JISCPress does away with the idea that WordPress is a blogging tool, and instead uses WordPress Multi-User as a document publishing platform, where one site or ‘blog’ is a document. The way WPMU is structured means that despite serving multiple (potentially millions) of document sites, the platform remains relatively ‘lightweight’ as each document site generates just a handful of additional database tables, while sharing the same administrative core as a single WordPress install. So, 100 WordPress blogs on WPMU is nothing like the equivalent of running 100 separate WordPress blogs, both from the point of resource requirements and administration. In fact, quite soon, there will be no such thing as WPMU as the two products are going to be merged and because they share 90%+ of the same code already, it’s not too difficult to achieve. ((Has anyone done a diff on the two code bases to measure exactly what percentage of the code is shared between WP and WPMU?))

Anyway, my point here is to discuss whether WordPress can be extended to accommodate most conventions found in scholarly publishing and where it is lacking, to identify the development work required to meet the needs of most academic who wish to write on and publish to the web. ((Actually, I think I’ll save the discussion of its shortfalls for my next post. This one is already long enough.))

Scholarly publishing extends to a wide variety of published outputs. As a Content Management System (CMS) and technology development platform, I believe that WordPress has the potential to support any type of scholarly publishing that the web supports. It is extremely extensible, as can be seen from the 6000+ plugins that are available. However, what I’m interested in is what can be done now, by an academic wishing to publish their work through the use of WordPress acting as a CMS. What can be achieved with a few quid ((I pay $5/year for my domain name and as many sub-domains as I need. I pay $10/month for my hosting with unlimited storage and bandwidth.)) to self-host WordPress so that a few plugins can be installed and a well structured, typical, scholarly paper can be published.

My Dissertation

For some time, I’ve been meaning to publish my MA dissertation. Back in 2002, I undertook some unique research which has not, to my knowledge, been repeated and I think there is some value in having it easily accessible on the web. I have an OpenOffice file and a PDF and, in the course of a morning, have published it under my own domain. The reason I did not publish it on the university WPMU platform is because I have been experimenting with different plugins and did not want to install plugins that were untested or we may not support long-term.  In this case, I’ve used a single WordPress installation, but ideally an individual researcher, group of researchers or research institution, would run a WPMU installation which allowed multiple documents to be authored individually or collaboratively ((Like any decent CMS, WordPress supports role-based authoring and editing and maintains a revision history of edits, auto-saved once per minute. Revisions can be compared alongside of each other.)) and published directly to the web as XHTML.

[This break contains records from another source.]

/-- Check units: START, PRESET, the three data registers and FINAL on a unit that is not fenced (R433 to R438). The bytes
of a data word are fed low byte first. -/
def Obligations.CheckUnitCommandsComplete : Prop :=
  (∀ (s : State) (n : Fin 4), s.hostOn = true → s.chkFenced n = false →
    exec (.chkStart n) s = .next (((((s.put (CHK.CHK_CFG_EMPTY n) 1).put (CHK.CHK_CFG_DONE n) 0).put
      (CHK.CHK_CFG_MISMATCH n) 0).put (HDR.CMD_STATUS_OPCODE (chkPage n)) 1).put (HDR.CMD_STATUS_CANCELLED (chkPage n)) 0)) ∧
  (∀ (s : State) (n : Fin 4) (alg : Fin 8), s.hostOn = true → s.chkFenced n = false → s.chkBusy n = false → alg.val ≤ 3 →
    exec (.chkPreset n alg) s = .next ((((((((s.put (CHK.CHK_CFG_ALG n) alg).putB (CHK.CHK_CFG_REFIN n)
      (crcAlg alg).refin).putB (CHK.CHK_CFG_REFOUT n) (crcAlg alg).refout).put (CHK.CHK_INIT n) (crcAlg alg).init).put
      (CHK.CHK_XOR n) (crcAlg alg).xor).put (CHK.CHK_EXPECT n) 0).put (HDR.CMD_STATUS_OPCODE (chkPage n)) 2).put
      (HDR.CMD_STATUS_CANCELLED (chkPage n)) 0)) ∧
  (∀ (s : State) (n : Fin 4) (v : Word), s.hostOn = true → s.chkFenced n = false → s.on (CHK.CHK_CFG_DONE n) = false →
    exec (.chkData8 n v) s = .next ((s.put (CHK.CHK_CFG_EMPTY n) 0).setChk n
      ⟨crcBytes (s.chkAlg n) (s.chkRunningReg n) (leBytes 1 v.toNat)⟩) ∧
    exec (.chkData16 n v) s = .next ((s.put (CHK.CHK_CFG_EMPTY n) 0).setChk n
      ⟨crcBytes (s.chkAlg n) (s.chkRunningReg n) (leBytes 2 v.toNat)⟩) ∧
    exec (.chkData32 n v) s = .next ((s.put (CHK.CHK_CFG_EMPTY n) 0).setChk n
      ⟨crcBytes (s.chkAlg n) (s.chkRunningReg n) (leBytes 4 v.toNat)⟩)) ∧
  (∀ (s : State) (n : Fin 4), s.hostOn = true → s.chkFenced n = false → s.on (CHK.CHK_CFG_DONE n) = false →
    let t := (s.put (CHK.CHK_RESULT n) (s.chkValue n)).put (CHK.CHK_CFG_DONE n) 1
    exec (.chkFinal n) s = .next
      (if s.chkValue n = s.get (CHK.CHK_EXPECT n) % 2 ^ s.chkWidth n then t
       else (t.put (CHK.CHK_CFG_MISMATCH n) 1).raise (chkPage n) 0))

/-- SMBus reads: while the target answers, each read sends the bytes of R461, with the PEC of R462 when the controller reads
one byte more; reading ALERT_STATUS also clears the bits whose condition is gone (R463). -/
def Obligations.SmbusReadsComplete : Prop :=
  ∀ (s : State) (pec : Bool), s.smbOn = true →
    exec (.smbDevId pec) s = .next (s.smbReply 0x00 [0x20, 0x51] pec) ∧
    exec (.smbRevision pec) s = .next (s.smbReply 0x01 [0xA2] pec) ∧
    exec (.smbStatus pec) s = .next (s.smbReply 0x02 [BitVec.ofNat 8 s.smbStatusByte] pec) ∧
    (∀ i : Fin 8, exec (.smbTemp i pec) s = .next (s.smbReply (0x10 + i)
      (match s.smb.temps with | some l => leBytes 2 (toBits 16 (l.getD i 0)) | none => [0x00, 0x80]) pec)) ∧
    exec (.smbTempMax pec) s = .next (s.smbReply 0x18
      (match s.tempMax with | some v => leBytes 2 (toBits 16 v) | none => [0x00, 0x80]) pec) ∧
    exec (.smbTempPeakRead pec) s = .next (s.smbReply 0x19
      (match s.smb.peak with | some v => leBytes 2 (toBits 16 v) | none => [0x00, 0x80]) pec) ∧
    exec (.smbTempWarnRead pec) s = .next (s.smbReply 0x1A (leBytes 2 s.smb.warn) pec) ∧
    (∀ i : Fin 10, exec (.smbRail i pec) s = .next (s.smbReply (0x20 + i) (leBytes 2 (s.smb.rails.getD i 0)) pec)) ∧
    exec (.smbQuench pec) s = .next (s.smbReply 0x30 (12 :: (leBytes 4 (s.get DEV.QUENCH_STATUS) ++
      leBytes 4 (s.get DEV.QUENCH_TIME_LO) ++ leBytes 4 (s.get DEV.QUENCH_TIME_HI))) pec) ∧
    exec (.smbSerial pec) s = .next (s.smbReply 0x31 (8 :: (leBytes 4 (s.get DEV.SERIAL_LO) ++
      leBytes 4 (s.get DEV.SERIAL_HI))) pec) ∧
    exec (.smbAlertMaskRead pec) s = .next (s.smbReply 0x39 [BitVec.ofNat 8 s.smb.alertMask] pec) ∧
    exec (.smbAlertStatus pec) s = .next
      { s.smbReply 0x38 [BitVec.ofNat 8 s.smb.alertStatus] pec with
        smb := { s.smb with alertStatus := Nat.land s.smb.alertStatus s.alertLive } }

/-- SMBus writes, PEC and the alert response. A write with a right PEC or none takes effect: TEMP_PEAK returns to the current maximum,
TEMP_WARN and ALERT_MASK take the value (R461). A value above 896 is not acknowledged at its last byte, nor a PEC that does not
match at its own, and nothing changes (the emission counts the bytes of the transfer, its address first); a write without PEC takes
effect; a read of any command supplies the CRC-8 of the address bytes, the command and the data when the controller reads one byte
more (R462). The target answers the alert response while
it alerts, and nothing answers while the target is without its supplies (R461, R463). -/
def Obligations.SmbusWritesComplete : Prop :=
  (∀ s : State, s.smbOn = true →
      (∀ (v : Byte) (pec : Option Byte), s.pecOk 0x19 [v] pec = true →
        exec (.smbTempPeakWrite v pec) s = .next { s with smb := { s.smb with peak := s.tempMax } }) ∧
      (∀ (v : BitVec 16) (pec : Option Byte), s.pecOk 0x1A (leBytes 2 v.toNat) pec = true → v.toNat ≤ 896 →
        ∃ t : State, exec (.smbTempWarnWrite v pec) s = .next t ∧ t.smb.warn = v.toNat ∧
          t.smb = { s.smb with warn := v.toNat, alertStatus := t.smb.alertStatus } ∧ { t with smb := s.smb } = s) ∧
      (∀ (v : Byte) (pec : Option Byte), s.pecOk 0x39 [v] pec = true →
        exec (.smbAlertMaskWrite v pec) s = .next { s with smb := { s.smb with alertMask := v.toNat % 16 } }) ∧
      (s.alerting = true → exec .alertResponseAddress s = .next (s.emit (.smb [BitVec.ofNat 8 (2 * s.smbAddr)])))) ∧
  (∀ (s : State) (code : Nat) (data : List Byte),
    s.smbReply code data false = s.emit (.smb data) ∧
    s.smbReply code data true = s.emit (.smb (data ++ [BitVec.ofNat 8 (crc8 ([BitVec.ofNat 8 (2 * s.smbAddr),
      BitVec.ofNat 8 code, BitVec.ofNat 8 (2 * s.smbAddr + 1)] ++ data))]))) ∧
  (∀ (s : State) (v p : Byte), s.smbOn = true →
    (p.toNat ≠ crc8 [BitVec.ofNat 8 (2 * s.smbAddr), 0x39, v] → exec (.smbAlertMaskWrite v (some p)) s = .next (s.emit (.smbNak 3))) ∧
    (p.toNat ≠ crc8 [BitVec.ofNat 8 (2 * s.smbAddr), 0x19, v] → exec (.smbTempPeakWrite v (some p)) s = .next (s.emit (.smbNak 3)))) ∧
  (∀ (s : State) (v : BitVec 16) (p : Byte), s.smbOn = true → v.toNat ≤ 896 →
    p.toNat ≠ crc8 ([BitVec.ofNat 8 (2 * s.smbAddr), 0x1A] ++ leBytes 2 v.toNat) →
    exec (.smbTempWarnWrite v (some p)) s = .next (s.emit (.smbNak 4))) ∧
  (∀ (s : State) (code : Nat) (data : List Byte), s.pecOk code data none = true) ∧
  (∀ s : State, s.smbOn = true → ∀ c ∈ [(Instr.smbDevId, 0x00), (Instr.smbRevision, 0x01), (Instr.smbStatus, 0x02),
      (Instr.smbTempMax, 0x18), (Instr.smbTempPeakRead, 0x19), (Instr.smbTempWarnRead, 0x1A), (Instr.smbQuench, 0x30),
      (Instr.smbSerial, 0x31), (Instr.smbAlertStatus, 0x38), (Instr.smbAlertMaskRead, 0x39)] ++
      (List.finRange 8).map (fun i => (Instr.smbTemp i, 0x10 + i.val)) ++
      (List.finRange 10).map (fun i => (Instr.smbRail i, 0x20 + i.val)),
    ∃ data : List Byte, ∀ pec : Bool, ∃ t : State, exec (c.1 pec) s = .next t ∧ t.out = (s.smbReply c.2 data pec).out) ∧
  (∀ (s : State) (v : BitVec 16) (pec : Option Byte), s.smbOn = true → 896 < v.toNat →
    exec (.smbTempWarnWrite v pec) s = .next (s.emit (.smbNak 3))) ∧
  (∀ s : State, s.alerting = false → exec .alertResponseAddress s = .next (s.emit (.smbNak 0))) ∧
  (∀ (s : State) (pec : Bool), s.smbOn = false → exec (.smbStatus pec) s = .next (s.emit (.smbNak 0)) ∧
    exec (.smbAlertStatus pec) s = .next (s.emit (.smbNak 0)) ∧
    ∀ (v : Byte) (p : Option Byte), exec (.smbAlertMaskWrite v p) s = .next (s.emit (.smbNak 0)) ∧
      exec (.smbTempPeakWrite v p) s = .next (s.emit (.smbNak 0))) ∧
  (∀ (s : State) (v : BitVec 16) (p : Option Byte), s.smbOn = false →
    exec (.smbTempWarnWrite v p) s = .next (s.emit (.smbNak 0)))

BuddyPress, by the way, can make the experience even more natural, not only because it is based around a community of like-minded people writing together  on the same web publishing platform, but also because, with a few tweaks here and there, we can move away from the language of blogs and towards the language of documents.


BuddyPress admin bar

Profile menu

Enough of BuddyPress on WPMU for now and back to my dissertation. I set up the site in ten minutes, without using FTP or a command line because I use a host that provides a one-click install of WordPress and WordPress allows you to search for and install plugins from its Dashboard, rather than having to use FTP. Once the site was installed, I then  made some basic changes to the settings, turning on XML-RPC and AtomPub, so that, if I decided to, I could publish to the site using my Word Processor. ((On a scholarly WPMU installation, plugins could be pre-installed and activated, a default theme selected and settings tweaked so very little work is required by the academic author prior to writing her document.)) I didn’t use this in the end, but trust me, it works very well using recent versions of MS Word, Open Office (free) and other blogging clients such as MS Live Writer (free).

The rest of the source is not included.